*What you are asked to do:* Repeat only the lines below from the one containing "(if (j - z) / 8" through the one containing "def specMasked (cls", inclusive, exactly as written.

>>

/-- `mem` holds what CWRAM held outside `[a, a + n)`. -/
def keptOutside (s : State) (mem : List Host.Cell) (a n : Nat) : Prop :=
  ∀ x, ¬(a ≤ x ∧ x < a + n) → cellRead mem x = cellRead s.cwram x

/-- Every module of the canvas has been written (R101). -/
abbrev canvasWritten (s : State) : Prop :=
  ∀ r < s.cvH.toNat, ∀ c < s.cvW.toNat, (cellRead s.canvas (256 * r + c)).isSome = true

/-- The module at row `r`, column `c` is written and is a data module. -/
def isDataModule (s : State) (x : Nat × Nat) : Bool :=
  match cellRead s.canvas (256 * x.1 + x.2) with
  | some v => !v.function
  | none => false

/-! ### Operands -/

/-- `sym_valid` (R44). -/
abbrev symOk (s : State) : Prop :=
  (s.symClass = 0#2 ∧ 1 ≤ s.symVer.toNat ∧ s.symVer.toNat ≤ 40)
    ∨ (s.symClass = 1#2 ∧ 1 ≤ s.symVer.toNat ∧ s.symVer.toNat ≤ 4)
    ∨ s.symClass = 2#2

/-- `B` (R200). -/
def specBlocks (s : State) : Nat := s.g1.toNat + s.g2.toNat

/-- `len_b(b)` (R200). -/
def specLen (s : State) (b : Nat) : Nat := if b < s.g1.toNat then s.n1.toNat else s.n2.toNat

/-- `off(b)` (R200). -/
def specOff (s : State) (b : Nat) : Nat := ∑ b' ∈ Finset.range b, specLen s b'

/-- `Dtot` (R200). -/
def specData (s : State) : Nat := s.g1.toNat * s.n1.toNat + s.g2.toNat * s.n2.toNat

/-- `Etot` (R200). -/
def specEc (s : State) : Nat := (s.g1.toNat + s.g2.toNat) * s.eck.toNat

/-- Where the interleaved stream holds codeword `i` of block `b`: after the columns before `i`, and after the blocks
before `b` that reach column `i` (R205). -/
def specDataPos (s : State) (b i : Nat) : Nat :=
  (∑ b' ∈ Finset.range (specBlocks s), min (specLen s b') i)
    + ((Finset.range b).filter (fun b' => i < specLen s b')).card

/-- The registers no command writes (R57), `CVDIM.H` and `CVDIM.W` apart. -/
def operandsKept (s t : State) : Prop :=
  t.src = s.src ∧ t.dst = s.dst ∧ t.aux = s.aux ∧ t.len = s.len
    ∧ t.g1 = s.g1 ∧ t.n1 = s.n1 ∧ t.g2 = s.g2 ∧ t.n2 = s.n2 ∧ t.eck = s.eck
    ∧ t.cap = s.cap ∧ t.symClass = s.symClass ∧ t.symVer = s.symVer ∧ t.half = s.half

/-! ### The bit buffer -/

/-- `term_bits` of a Normal or Micro symbol (R146). -/
def specTerm (s : State) : Nat := if s.symClass = 0#2 then 4 else 2 * s.symVer.toNat + 1

/-- The length of the terminator and the alignment zeros that `BBPAD` appends (R147). -/
def specAligned (len cap term : Nat) : Nat :=
  let t := min term (cap - len)
  t + min ((8 - (len + t) % 8) % 8) (cap - (len + t))

/-- Bit `j` of what `BBPAD` appends: zeros, then whole pad bytes `EC 11 EC …` MSB first, then zeros (R147, R149). -/
def specPadBit (len cap term j : Nat) : Bool :=
  let z := specAligned len cap term
  if j < z then false
  else if j < z + 8 * ((cap - (len + z)) / 8) then
    (if (j - z) / 8 % 2 = 0 then 0xEC#8 else 0x11#8).getLsbD (7 - (j - z) % 8)
  else false

/-! ### Polynomials -/

/-- The product of two polynomials over GF(2), bit `i` the coefficient of `x^i` (R170, R290). -/
def clMul (a b : Nat) : Nat :=
  (List.range (Nat.log2 b + 1)).foldl (fun acc i => if b.testBit i then acc ^^^ (a <<< i) else acc) 0

/-- The value at `x` of the polynomial over GF(256) with these coefficients, highest degree first (R193). -/
def evalHigh (c : List Byte) (x : Byte) : Byte := c.foldl (fun acc a => gfMul acc x ^^^ a) 0#8

/-- The value at `x` of the product of the factors `x ⊕ α^i`, `i < k` (R190). -/
def rootProduct (k : Nat) (x : Byte) : Byte :=
  (List.range k).foldl (fun acc i => gfMul acc (x ^^^ gfExp i)) 1#8

/-! ### The canvas -/

/-- `C[q]` of R242, the `q`-th column from the right with column `t` left out. -/
def specPathColumn (w t q : Nat) : Nat := if t < w - 1 - q then w - 1 - q else w - 2 - q

/-- `pred_i(r, c)` (R250), for an index of three bits. -/
abbrev specPred (i r c : Nat) : Prop :=
  (i = 0 ∧ (r + c) % 2 = 0) ∨ (i = 1 ∧ r % 2 = 0) ∨ (i = 2 ∧ c % 3 = 0) ∨ (i = 3 ∧ (r + c) % 3 = 0)
    ∨ (i = 4 ∧ (r / 2 + c / 3) % 2 = 0) ∨ (i = 5 ∧ (r * c) % 2 + (r * c) % 3 = 0)
    ∨ (i = 6 ∧ ((r * c) % 2 + (r * c) % 3) % 2 = 0) ∨ (i = 7 ∧ ((r + c) % 2 + (r * c) % 3) % 2 = 0)

/-- The predicate index of mask `m`: Micro masks 0 to 3 are the Normal predicates 1, 4, 6, 7 (R252). -/
def specIndex (cls : CvClass) (m : Nat) : Nat := if cls = .micro then [1, 4, 6, 7].getD m m else m

/-- The candidates of a canvas class (R263). -/
abbrev isCandidate (cls : CvClass) (m : BitVec 3) : Prop := cls = .micro → m.toNat ≤ 3

/-- MASK, SCORE, SCOREALL and MASKBEST are allowed: the canvas is Normal or Micro, in EMPTY or PLACED (R251, R262). -/
abbrev maskAllowed (s : State) : Prop := s.cvClass ≠ .rmqr ∧ (s.cvstate = .empty ∨ s.cvstate = .placed)

/-- The module that `MASK m` leaves at row `r`, column `c` where `v` stood (R251). -/
def specMasked (cls : CvClass) (m r c : Nat) (v : Module) : Module :=
  if v.function = false ∧ specPred (specIndex cls m) r c then { v with dark := !v.dark } else v

/-- `col_m(r, c)` (R255), 1 for dark; for a module that has been written. -/
def specColour (s : State) (m r c : Nat) : Bool :=
  match cellRead s.canvas (256 * r + c) with
  | some v => (specMasked s.cvClass m r c v).dark
  | none => false

/-- Bit `j` of the stream that `PLACE` consumes (R241): MSB first within each codeword, 4 bits of the half codeword,
then the remainder zeros. -/
def specStreamBit (s : State) (j : Nat) : Bool :=
  let halved := s.half.toNat < s.len.toNat
  let q := if halved ∧ 8 * s.half.toNat + 4 ≤ j then j + 4 else j
  if q < 8 * s.len.toNat then (byteAt s (s.src.toNat + q / 8)).getLsbD (7 - q % 8) else false

/-! ### What commands consume (R101, R327; log entries 4 and 5) -/

/-- The CWRAM byte at `x` is one that the command consumes: it lies in a region the command reads, and the command's
effect depends on it (R145, R198, R202, R206, R243). -/
def consumesByte (i : Instr) (s : State) (x : Nat) : Prop :=
  match i with
  | .bbappb | .place _ => s.src.toNat ≤ x ∧ x < s.src.toNat + s.len.toNat
  | .rsenc => s.eck ≠ 0#8 ∧ s.src.toNat ≤ x ∧ x < s.src.toNat + s.len.toNat
  | .rsblk => s.eck ≠ 0#8 ∧ s.src.toNat ≤ x ∧ x < s.src.toNat + specData s
  | .ilv => (s.src.toNat ≤ x ∧ x < s.src.toNat + specData s) ∨ (s.aux.toNat ≤ x ∧ x < s.aux.toNat + specEc s)
  | .nop | .bbclr | .bbapp _ _ | .bbpad | .bbst | .gfmul _ _ | .gfexp _ | .gflog _ | .rsgen _ => False
  | .cvinit | .mask _ | .score _ | .scoreall | .maskbest | .fmtenc _ | .verenc _ => False

/-- The modules that scoring consumes: on a Normal canvas all of them (R255), on a Micro canvas those that R261 sums. -/
def scoringModule (s : State) (r c : Nat) : Prop :=
  s.cvClass = .normal ∨ (1 ≤ r ∧ c = s.cvW.toNat - 1) ∨ (1 ≤ c ∧ r = s.cvH.toNat - 1)

/-- The canvas module at row `r`, column `c` is one that the command consumes: on the path outside the timing column for
`PLACE` (R240, R242), where the predicate holds for `MASK` (R251), where scoring looks for the scoring commands. -/
def consumesModule (i : Instr) (s : State) (r c : Nat) : Prop :=
  r < s.cvH.toNat ∧ c < s.cvW.toNat ∧
    match i with
    | .place _ => (s.cvClass = .normal ∧ c ≠ 6) ∨ (s.cvClass = .micro ∧ c ≠ 0)
    | .mask m => specPred (specIndex s.cvClass m.toNat) r c
    | .score _ | .scoreall => scoringModule s r c
    | .maskbest =>
      scoringModule s r c ∨ ∃ m : BitVec 3, isCandidate s.cvClass m ∧ specPred (specIndex s.cvClass m.toNat) r c
    | .nop | .bbclr | .bbapp _ _ | .bbappb | .bbpad | .bbst | .gfmul _ _ | .gfexp _ | .gflog _ => False
    | .rsgen _ | .rsenc | .rsblk | .ilv | .cvinit | .fmtenc _ | .verenc _ => False

/-! ### Scores, over a colour function -/

/-- `[a, b)` is a maximal run of a line of `n` modules (R256). -/
abbrev maximalRun (line : Nat → Bool) (n a b : Nat) : Prop :=
  a < b ∧ b ≤ n ∧ (∀ i < b, a ≤ i → line i = line a)
    ∧ (a = 0 ∨ line (a - 1) ≠ line a) ∧ (b = n ∨ line b ≠ line a)

/-- What a line of `n` modules adds to P1: `L - 2` for each maximal run of length `L ≥ 5` (R256). -/
def specRuns (line : Nat → Bool) (n : Nat) : Nat :=
  ∑ a ∈ Finset.range n, ∑ b ∈ Finset.range (n + 1), if maximalRun line n a b ∧ a + 5 ≤ b then b - a - 2 else 0

/-- The 11 modules from position `p` of a line (R258). -/
def window11 (line : Nat → Bool) (p : Nat) : List Bool := (List.range 11).map (fun i => line (p + i))

/-- The finder-like windows of a line of `n` modules (R258); `1` is dark. -/
def specFinders (line : Nat → Bool) (n : Nat) : Nat :=
  ((Finset.range n).filter (fun p => p + 11 ≤ n
    ∧ (window11 line p = [true, false, true, true, true, false, true, false, false, false, false]
      ∨ window11 line p = [false, false, false, false, true, false, true, true, true, false, true]))).card

/-- P1 (R256). -/
def specP1 (h w : Nat) (col : Nat → Nat → Bool) : Nat :=
  (∑ r ∈ Finset.range h, specRuns (col r) w) + ∑ c ∈ Finset.range w, specRuns (fun r => col r c) h

/-- P2 (R257). -/
def specP2 (h w : Nat) (col : Nat → Nat → Bool) : Nat :=
  3 * (((Finset.range h) ×ˢ (Finset.range w)).filter (fun x => x.1 + 1 < h ∧ x.2 + 1 < w
    ∧ col x.1 x.2 = col (x.1 + 1) x.2 ∧ col x.1 x.2 = col x.1 (x.2 + 1)
    ∧ col x.1 x.2 = col (x.1 + 1) (x.2 + 1))).card

/-- P3 (R258). -/
def specP3 (h w : Nat) (col : Nat → Nat → Bool) : Nat :=
  40 * ((∑ r ∈ Finset.range h, specFinders (col r) w) + ∑ c ∈ Finset.range w, specFinders (fun r => col r c) h)

/-- `Dk` of R259. -/
def specDark (h w : Nat) (col : Nat → Nat → Bool) : Nat :=
  (((Finset.range h) ×ˢ (Finset.range w)).filter (fun x => col x.1 x.2 = true)).card

/-- P4 (R259): `10 · ⌊|20·Dk − 10·Tn| / Tn⌋`. -/
def specP4 (h w : Nat) (col : Nat → Nat → Bool) : Nat :=
  10 * ((20 * (specDark h w col : Int) - 10 * ((h * w : Nat) : Int)).natAbs / (h * w))

/-- The Normal penalty (R260). -/
def specPenalty (h w : Nat) (col : Nat → Nat → Bool) : Nat :=
  specP1 h w col + specP2 h w col + specP3 h w col + specP4 h w col

/-- The Micro score (R261). -/
def specMicro (h w : Nat) (col : Nat → Nat → Bool) : Nat :=
  ((Finset.range h).filter (fun r => 1 ≤ r ∧ col r (w - 1) = true)).card
    + 16 * ((Finset.range w).filter (fun c => 1 ≤ c ∧ col (h - 1) c = true)).card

<<

*Response to the task:*
    (if (j - z) / 8 % 2 = 0 then 0xEC#8 else 0x11#8).getLsbD (7 - (j - z) % 8)
  else false

/-! ### Polynomials -/

/-- The product of two polynomials over GF(2), bit `i` the coefficient of `x^i` (R170, R290). -/
def clMul (a b : Nat) : Nat :=
  (List.range (Nat.log2 b + 1)).foldl (fun acc i => if b.testBit i then acc ^^^ (a <<< i) else acc) 0

/-- The value at `x` of the polynomial over GF(256) with these coefficients, highest degree first (R193). -/
def evalHigh (c : List Byte) (x : Byte) : Byte := c.foldl (fun acc a => gfMul acc x ^^^ a) 0#8

/-- The value at `x` of the product of the factors `x ⊕ α^i`, `i < k` (R190). -/
def rootProduct (k : Nat) (x : Byte) : Byte :=
  (List.range k).foldl (fun acc i => gfMul acc (x ^^^ gfExp i)) 1#8

/-! ### The canvas -/

/-- `C[q]` of R242, the `q`-th column from the right with column `t` left out. -/
def specPathColumn (w t q : Nat) : Nat := if t < w - 1 - q then w - 1 - q else w - 2 - q

/-- `pred_i(r, c)` (R250), for an index of three bits. -/
abbrev specPred (i r c : Nat) : Prop :=
  (i = 0 ∧ (r + c) % 2 = 0) ∨ (i = 1 ∧ r % 2 = 0) ∨ (i = 2 ∧ c % 3 = 0) ∨ (i = 3 ∧ (r + c) % 3 = 0)
    ∨ (i = 4 ∧ (r / 2 + c / 3) % 2 = 0) ∨ (i = 5 ∧ (r * c) % 2 + (r * c) % 3 = 0)
    ∨ (i = 6 ∧ ((r * c) % 2 + (r * c) % 3) % 2 = 0) ∨ (i = 7 ∧ ((r + c) % 2 + (r * c) % 3) % 2 = 0)

/-- The predicate index of mask `m`: Micro masks 0 to 3 are the Normal predicates 1, 4, 6, 7 (R252). -/
def specIndex (cls : CvClass) (m : Nat) : Nat := if cls = .micro then [1, 4, 6, 7].getD m m else m

/-- The candidates of a canvas class (R263). -/
abbrev isCandidate (cls : CvClass) (m : BitVec 3) : Prop := cls = .micro → m.toNat ≤ 3

/-- MASK, SCORE, SCOREALL and MASKBEST are allowed: the canvas is Normal or Micro, in EMPTY or PLACED (R251, R262). -/
abbrev maskAllowed (s : State) : Prop := s.cvClass ≠ .rmqr ∧ (s.cvstate = .empty ∨ s.cvstate = .placed)

/-- The module that `MASK m` leaves at row `r`, column `c` where `v` stood (R251). -/
def specMasked (cls : CvClass) (m r c : Nat) (v : Module) : Module :=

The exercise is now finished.